-- ==== Sys2Proof/Proofs/TcpEnc.lean ====
section
/-! TCP.ENC step by step and as a whole (spec/41_tcp.md R140, R141, R143). -/

namespace Sys2Proof.Machine

/-- The header bytes in order (R141). -/
theorem mbapHeaderByte_eq (h : BitVec 3) (s : State) :
    mbapHeaderByte h s =
      [hiByte s.mbapTid, loByte s.mbapTid, 0x00#8, 0x00#8, hiByte s.mbapLen, loByte s.mbapLen][h.toNat]? := by
  unfold mbapHeaderByte
  generalize h.toNat = k
  rcases k with _ | _ | _ | _ | _ | _ | k <;> rfl

/-! ## The steps -/

section Steps
variable {s : State}

theorem exec_tcpEnc_refuse (h : s.phase = .init) (hlen : coreLenOk s.flen.toNat = false) :
    exec .tcpEnc s = .next (fail .length s) := by
  simp only [exec, execTcpEnc, h, hlen, Bool.false_eq_true, if_false]

theorem exec_tcpEnc_start (h : s.phase = .init) (hlen : coreLenOk s.flen.toNat = true) :
    exec .tcpEnc s = .next { s with mbapLen := s.flen.setWidth 16, h := 0#3, phase := .hdr } := by
  simp only [exec, execTcpEnc, h, hlen, if_true]

theorem exec_tcpEnc_full (h : s.phase = .hdr ∨ s.phase = .body) (hfull : s.txDepth ≤ s.txFifo.length) :
    exec .tcpEnc s = .next s := by
  rcases h with h | h <;> simp only [exec, execTcpEnc, h, withTx_full hfull]

variable (hroom : s.txFifo.length < s.txDepth)
include hroom

/-- A header byte; the sixth ends the header. -/
theorem exec_tcpEnc_hdr {b : Byte} (h : s.phase = .hdr)
    (hb : [hiByte s.mbapTid, loByte s.mbapTid, 0x00#8, 0x00#8, hiByte s.mbapLen, loByte s.mbapLen][s.h.toNat]? = some b) :
    exec .tcpEnc s = .next { s with
      txFifo := s.txFifo ++ [b], txCount := satAdd s.txCount 1, h := s.h + 1#3,
      idx := if s.h = 5#3 then 0#9 else s.idx, phase := if s.h = 5#3 then .body else .hdr } := by
  have hlast : s.h + 1#3 = 6#3 ↔ s.h = 5#3 := ⟨fun h => by bv_omega, fun h => by rw [h]; rfl⟩
  rw [← mbapHeaderByte_eq] at hb
  simp only [exec, execTcpEnc, h, withTx_room hroom, hb, hlast, txPush]
  split <;> rfl

/-- A core byte; the last one completes. -/
theorem exec_tcpEnc_body {b : Byte} (h : s.phase = .body) (hidx : s.idx.toNat < 256)
    (hb : Memory.read s.fbuf s.idx.toNat = some b) :
    exec .tcpEnc s = .next (if s.idx + 1#9 = s.flen then
        { s with
          txFifo := s.txFifo ++ [b], txCount := satAdd s.txCount 1, idx := s.idx + 1#9, busy := false, done := true,
          phase := .idle }
      else { s with txFifo := s.txFifo ++ [b], txCount := satAdd s.txCount 1, idx := s.idx + 1#9 }) := by
  simp only [exec, execTcpEnc, h, withTx_room hroom, withByte_some hb hidx, txPush, complete]

theorem exec_tcpEnc_unwritten (h : s.phase = .body) (hidx : s.idx.toNat < 256)
    (hb : Memory.read s.fbuf s.idx.toNat = none) : exec .tcpEnc s = .fault (.fbufUnwritten s.idx.toNat) := by
  simp only [exec, execTcpEnc, h, withTx_room hroom, withByte, Config.fbufSize, if_pos hidx, hb]

end Steps

/-- Settles O21: the two outcomes of INIT, a header byte, and the two outcomes of a core byte. -/
theorem tcpEncSteps : Obligations.TcpEncSteps :=
  ⟨rfl, fun _ =>
    ⟨fun h hlen => exec_tcpEnc_refuse h (coreLenOk_false hlen),
     fun h hlo hhi => exec_tcpEnc_start h ((coreLenOk_iff _).mpr ⟨hlo, hhi⟩),
     fun _ h hroom hb => exec_tcpEnc_hdr hroom h hb,
     fun _ h hroom hidx hb => exec_tcpEnc_body hroom h hidx hb,
     fun h hroom hidx hb => exec_tcpEnc_unwritten hroom h hidx hb⟩⟩

/-! ## The whole frame -/

/-- TCP.ENC after `n` bytes of the frame. -/
def tcpEncShape (s : State) (core : List Byte) (n : Nat) : State :=
  let sent := { s with mbapLen := BitVec.ofNat 16 core.length, txCount := satAdd s.txCount n }
  if n < 6 then { sent with h := BitVec.ofNat 3 n, phase := .hdr }
  else if n < core.length + 6 then { sent with h := 6#3, idx := BitVec.ofNat 9 (n - 6), phase := .body }
  else { sent with h := 6#3, idx := s.flen, busy := false, done := true, phase := .idle }

section Shape
variable {s : State} {core : List Byte}

theorem tcpEncShape_hdr {n : Nat} (h : n < 6) : tcpEncShape s core n = { s with
    mbapLen := BitVec.ofNat 16 core.length, txCount := satAdd s.txCount n, h := BitVec.ofNat 3 n, phase := .hdr } := by
  simp only [tcpEncShape, if_pos h]

theorem tcpEncShape_body {k : Nat} (h : k < core.length) : tcpEncShape s core (k + 6) = { s with
    mbapLen := BitVec.ofNat 16 core.length, txCount := satAdd s.txCount (k + 6), h := 6#3, idx := BitVec.ofNat 9 k,
    phase := .body } := by
  simp only [tcpEncShape, if_neg (show ¬ k + 6 < 6 by omega), if_pos (show k + 6 < core.length + 6 by omega),
    Nat.add_sub_cancel]

theorem tcpEncShape_end : tcpEncShape s core (core.length + 6) = { s with
    mbapLen := BitVec.ofNat 16 core.length, txCount := satAdd s.txCount (core.length + 6), h := 6#3, idx := s.flen,
    busy := false, done := true, phase := .idle } := by
  simp only [tcpEncShape, if_neg (show ¬ core.length + 6 < 6 by omega), if_neg (Nat.lt_irrefl _)]

/-- Before its end TCP.ENC stands at a header byte or at a core byte. -/
theorem tcpEncShape_cases {n : Nat} (hn : n < core.length + 6) :
    n < 6 ∨ ∃ k, k < core.length ∧ n = k + 6 := by
  rcases Nat.lt_or_ge n 6 with h | h
  · exact .inl h
  · exact .inr ⟨n - 6, by omega, by omega⟩

theorem tcpFrame_length (tid : Half) : (tcpFrame tid core).length = core.length + 6 := by
  rw [tcpFrame, List.length_append]
  exact Nat.add_comm _ _

/-- A header byte, sent from one shape to the next. -/
theorem exec_tcpEncShape_hdr {n : Nat} {b : Byte} {e : Streams} (hlo : 2 ≤ core.length) (hn : n < 6)
    (hb : (tcpFrame s.mbapTid core)[n]? = some b) (hroom : e.txFifo.length < s.txDepth) :
    exec .tcpEnc ((tcpEncShape s core n).withStreams e) = .next ((tcpEncShape s core (n + 1)).withStreams (e.push b)) := by
  have hh : (BitVec.ofNat 3 n).toNat = n := Nat.mod_eq_of_lt (by omega)
  have hsucc : BitVec.ofNat 3 n + 1#3 = BitVec.ofNat 3 (n + 1) := by bv_omega
  rw [tcpFrame, List.getElem?_append_left hn] at hb
  rw [tcpEncShape_hdr hn]
  refine (exec_tcpEnc_hdr hroom rfl (hh.symm ▸ hb)).trans (congrArg Host.Outcome.next ?_)
  rcases Nat.lt_or_ge n 5 with h5 | h5
  · have hne : BitVec.ofNat 3 n ≠ 5#3 := by bv_omega
    rw [tcpEncShape_hdr (show n + 1 < 6 by omega)]
    simp only [State.withStreams, Streams.push, hne, if_false, satAdd_satAdd, hsucc]
  · obtain rfl : n = 5 := by omega
    rw [tcpEncShape_body (show 0 < core.length by omega)]
    simp only [State.withStreams, Streams.push, if_true, satAdd_satAdd, hsucc]

/-- A core byte, sent from one shape to the next. -/
theorem exec_tcpEncShape_body {k : Nat} {b : Byte} {e : Streams} (hflen : s.flen.toNat = core.length)
    (hhi : core.length ≤ 254) (hcore : Holds s core.length core) (hk : k < core.length)
    (hb : (tcpFrame s.mbapTid core)[k + 6]? = some b) (hroom : e.txFifo.length < s.txDepth) :
    exec .tcpEnc ((tcpEncShape s core (k + 6)).withStreams e) =
      .next ((tcpEncShape s core (k + 6 + 1)).withStreams (e.push b)) := by
  have hidx : (BitVec.ofNat 9 k).toNat = k := Nat.mod_eq_of_lt (by omega)
  have hsucc : BitVec.ofNat 9 k + 1#9 = BitVec.ofNat 9 (k + 1) := by bv_omega
  have hbyte : core[k]? = some b := by
    rwa [tcpFrame, List.getElem?_append_right (by simp), List.length_cons] at hb
  rw [tcpEncShape_body hk]
  refine (exec_tcpEnc_body hroom rfl (hidx.symm ▸ (by omega)) (hidx.symm ▸ read_of_holds hcore hbyte)).trans
    (congrArg Host.Outcome.next ?_)
  rcases Nat.lt_or_ge (k + 1) core.length with hlast | hlast
  · have hne : BitVec.ofNat 9 (k + 1) ≠ s.flen := by bv_omega
    rw [show k + 6 + 1 = k + 1 + 6 by omega, tcpEncShape_body hlast]
    simp only [State.withStreams, Streams.push, hsucc, hne, if_false, satAdd_satAdd, Nat.add_right_comm k 6 1]
  · have heq : BitVec.ofNat 9 (k + 1) = s.flen := by bv_omega
    have hcount : k + 6 + 1 = core.length + 6 := by omega
    rw [hcount, tcpEncShape_end]
    simp only [State.withStreams, Streams.push, hsucc, heq, if_true, satAdd_satAdd, hcount]

/-- With the core in FBUF, TCP.ENC sends its frame. -/
theorem tcpEnc_sendsFrame (h : s.phase = .init) (hflen : s.flen.toNat = core.length) (hlo : 2 ≤ core.length)
    (hhi : core.length ≤ 254) (hcore : Holds s core.length core) :
    SendsFrame .tcpEnc s (tcpFrame s.mbapTid core) id (tcpEncShape s core) where
  start e := by
    have hlen : s.flen.setWidth 16 = BitVec.ofNat 16 core.length := by rw [← hflen, BitVec.ofNat_toNat]
    rw [tcpEncShape_hdr (by omega), satAdd_zero, ← hlen]
    exact exec_tcpEnc_start h ((coreLenOk_iff _).mpr (hflen ▸ ⟨hlo, hhi⟩))
  started_kept e := ⟨rfl, rfl, rfl⟩
  send {n b e} hb hroom := by
    have hn := (List.getElem?_eq_some_iff.mp hb).1
    rw [tcpFrame_length] at hn
    rcases tcpEncShape_cases hn with hn | ⟨k, hk, rfl⟩
    · exact exec_tcpEncShape_hdr hlo hn hb hroom
    · exact exec_tcpEncShape_body hflen hhi hcore hk hb hroom
  hold {n e} hn hfull := by
    rw [tcpFrame_length] at hn
    rcases tcpEncShape_cases hn with hn | ⟨k, hk, rfl⟩
    · rw [tcpEncShape_hdr hn]
      exact exec_tcpEnc_full (.inl rfl) hfull
    · rw [tcpEncShape_body hk]
      exact exec_tcpEnc_full (.inr rfl) hfull
  busy {n} hn := by
    rw [tcpFrame_length] at hn
    rcases tcpEncShape_cases hn with hn | ⟨k, hk, rfl⟩
    · rw [tcpEncShape_hdr hn]
    · rw [tcpEncShape_body hk]
  ended := by
    rw [tcpFrame_length, tcpEncShape_end]
    exact ⟨rfl, rfl⟩
  kept n := by
    unfold tcpEncShape
    split_ifs <;> exact ⟨rfl, rfl, rfl, rfl⟩

end Shape

/-- Settles O22: INIT and the frame's bytes, and what the shape at the end is. -/
theorem tcpEncSendsTheFrame : Obligations.TcpEncSendsTheFrame := by
  intro s core h hflen hlo hhi hcore hroom
  have hrun := (tcpEnc_sendsFrame h hflen hlo hhi hcore).execN_frame (by rwa [tcpFrame_length])
  rwa [tcpFrame_length, tcpEncShape_end] at hrun

/-! ## What a step can be -/

/-- The steps of TCP.ENC (R141). -/
inductive TcpEncStep (s : State) : State → Prop
  | hold : TcpEncStep s s
  | refuse (h : s.phase = .init) : TcpEncStep s (fail .length s)
  | start (h : s.phase = .init) (hlen : coreLenOk s.flen.toNat = true) :
      TcpEncStep s { s with mbapLen := s.flen.setWidth 16, h := 0#3, phase := .hdr }
  | header (b : Byte) (h : s.phase = .hdr) (hroom : s.txFifo.length < s.txDepth) (hh : s.h + 1#3 ≠ 6#3)
      (hb : mbapHeaderByte s.h s = some b) : TcpEncStep s { txPush b s with h := s.h + 1#3 }
  | headerEnd (b : Byte) (h : s.phase = .hdr) (hroom : s.txFifo.length < s.txDepth) :
      TcpEncStep s { txPush b s with h := s.h + 1#3, idx := 0#9, phase := .body }
  | byte (b : Byte) (h : s.phase = .body) (hroom : s.txFifo.length < s.txDepth) (hidx : s.idx + 1#9 ≠ s.flen) :
      TcpEncStep s { txPush b s with idx := s.idx + 1#9 }
  | lastByte (b : Byte) (h : s.phase = .body) (hroom : s.txFifo.length < s.txDepth) :
      TcpEncStep s (complete { txPush b s with idx := s.idx + 1#9 })

theorem exec_tcpEnc_next {s t : State} (h : exec .tcpEnc s = .next t) : TcpEncStep s t := by
  simp only [exec, execTcpEnc] at h
  split at h
  case h_1 => cases h; exact .hold
  case h_2 hphase =>
    split at h
    case isTrue hlen => cases h; exact .start hphase hlen
    case isFalse => cases h; exact .refuse hphase
  case h_3 hphase =>
    obtain rfl | ⟨hroom, h⟩ := withTx_next h
    · exact .hold
    · split at h
      case h_1 => contradiction
      case h_2 b hb =>
        cases h
        split
        case isTrue => exact .headerEnd b hphase hroom
        case isFalse hh => exact .header b hphase hroom hh hb
  case h_4 hphase =>
    obtain rfl | ⟨hroom, h⟩ := withTx_next h
    · exact .hold
    · obtain ⟨b, -, -, h⟩ := withByte_next h
      cases h
      split
      case isTrue => exact .lastByte b hphase hroom
      case isFalse hidx => exact .byte b hphase hroom hidx
  case h_5 => contradiction

/-- A step that sends one byte. -/
theorem fifo_push {s : State} (hroom : s.txFifo.length < s.txDepth) (b : Byte) :
    s.txFifo ++ [b] = s.txFifo ∨ s.txFifo.length < s.txDepth ∧ ∃ c, s.txFifo ++ [b] = s.txFifo ++ [c] :=
  .inr ⟨hroom, b, rfl⟩

theorem TcpEncStep.blockStep {s t : State} (h : TcpEncStep s t) : BlockStep s t := by
  cases h with
  | hold => exact .hold s
  | refuse h => exact ⟨rfl, .fails rfl rfl rfl failCodes_ne_none.2.1 rfl, .inl rfl, List.suffix_rfl, id⟩
  | start h => exact ⟨rfl, .goesOn rfl rfl rfl rfl (by simp [h]), .inl rfl, List.suffix_rfl, id⟩
  | header b h hroom => exact ⟨rfl, .goesOn rfl rfl rfl rfl Iff.rfl, fifo_push hroom b, List.suffix_rfl, id⟩
  | headerEnd b h hroom =>
    exact ⟨rfl, .goesOn rfl rfl rfl rfl (by simp [h]), fifo_push hroom b, List.suffix_rfl, id⟩
  | byte b h hroom => exact ⟨rfl, .goesOn rfl rfl rfl rfl Iff.rfl, fifo_push hroom b, List.suffix_rfl, id⟩
  | lastByte b h hroom => exact ⟨rfl, .completes rfl rfl rfl rfl rfl, fifo_push hroom b, List.suffix_rfl, id⟩

/-- What TCP.ENC leaves alone. -/
theorem tcpEnc_frame {s t : State} (h : exec .tcpEnc s = .next t) :
    t = { s with
      mbapLen := t.mbapLen, h := t.h, idx := t.idx, txFifo := t.txFifo, txCount := t.txCount, busy := t.busy,
      done := t.done, err := t.err, errCode := t.errCode, phase := t.phase } ∧
    ∀ k, Memory.read t.fbuf k = Memory.read s.fbuf k := by
  cases exec_tcpEnc_next h <;> exact ⟨rfl, fun _ => rfl⟩

end Sys2Proof.Machine
end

INSTRUCTIONS TO FOLLOW | The lines to copy run from the first line of the entries to the line containing "theorem exec_tcpEnc_full (h"; copy them exactly and output nothing else.

ANSWER BOX |
-- ==== Sys2Proof/Proofs/TcpEnc.lean ====
section
/-! TCP.ENC step by step and as a whole (spec/41_tcp.md R140, R141, R143). -/

namespace Sys2Proof.Machine

/-- The header bytes in order (R141). -/
theorem mbapHeaderByte_eq (h : BitVec 3) (s : State) :
    mbapHeaderByte h s =
      [hiByte s.mbapTid, loByte s.mbapTid, 0x00#8, 0x00#8, hiByte s.mbapLen, loByte s.mbapLen][h.toNat]? := by
  unfold mbapHeaderByte
  generalize h.toNat = k
  rcases k with _ | _ | _ | _ | _ | _ | k <;> rfl

/-! ## The steps -/

section Steps
variable {s : State}

theorem exec_tcpEnc_refuse (h : s.phase = .init) (hlen : coreLenOk s.flen.toNat = false) :
    exec .tcpEnc s = .next (fail .length s) := by
  simp only [exec, execTcpEnc, h, hlen, Bool.false_eq_true, if_false]

theorem exec_tcpEnc_start (h : s.phase = .init) (hlen : coreLenOk s.flen.toNat = true) :
    exec .tcpEnc s = .next { s with mbapLen := s.flen.setWidth 16, h := 0#3, phase := .hdr } := by
  simp only [exec, execTcpEnc, h, hlen, if_true]

theorem exec_tcpEnc_full (h : s.phase = .hdr ∨ s.phase = .body) (hfull : s.txDepth ≤ s.txFifo.length) :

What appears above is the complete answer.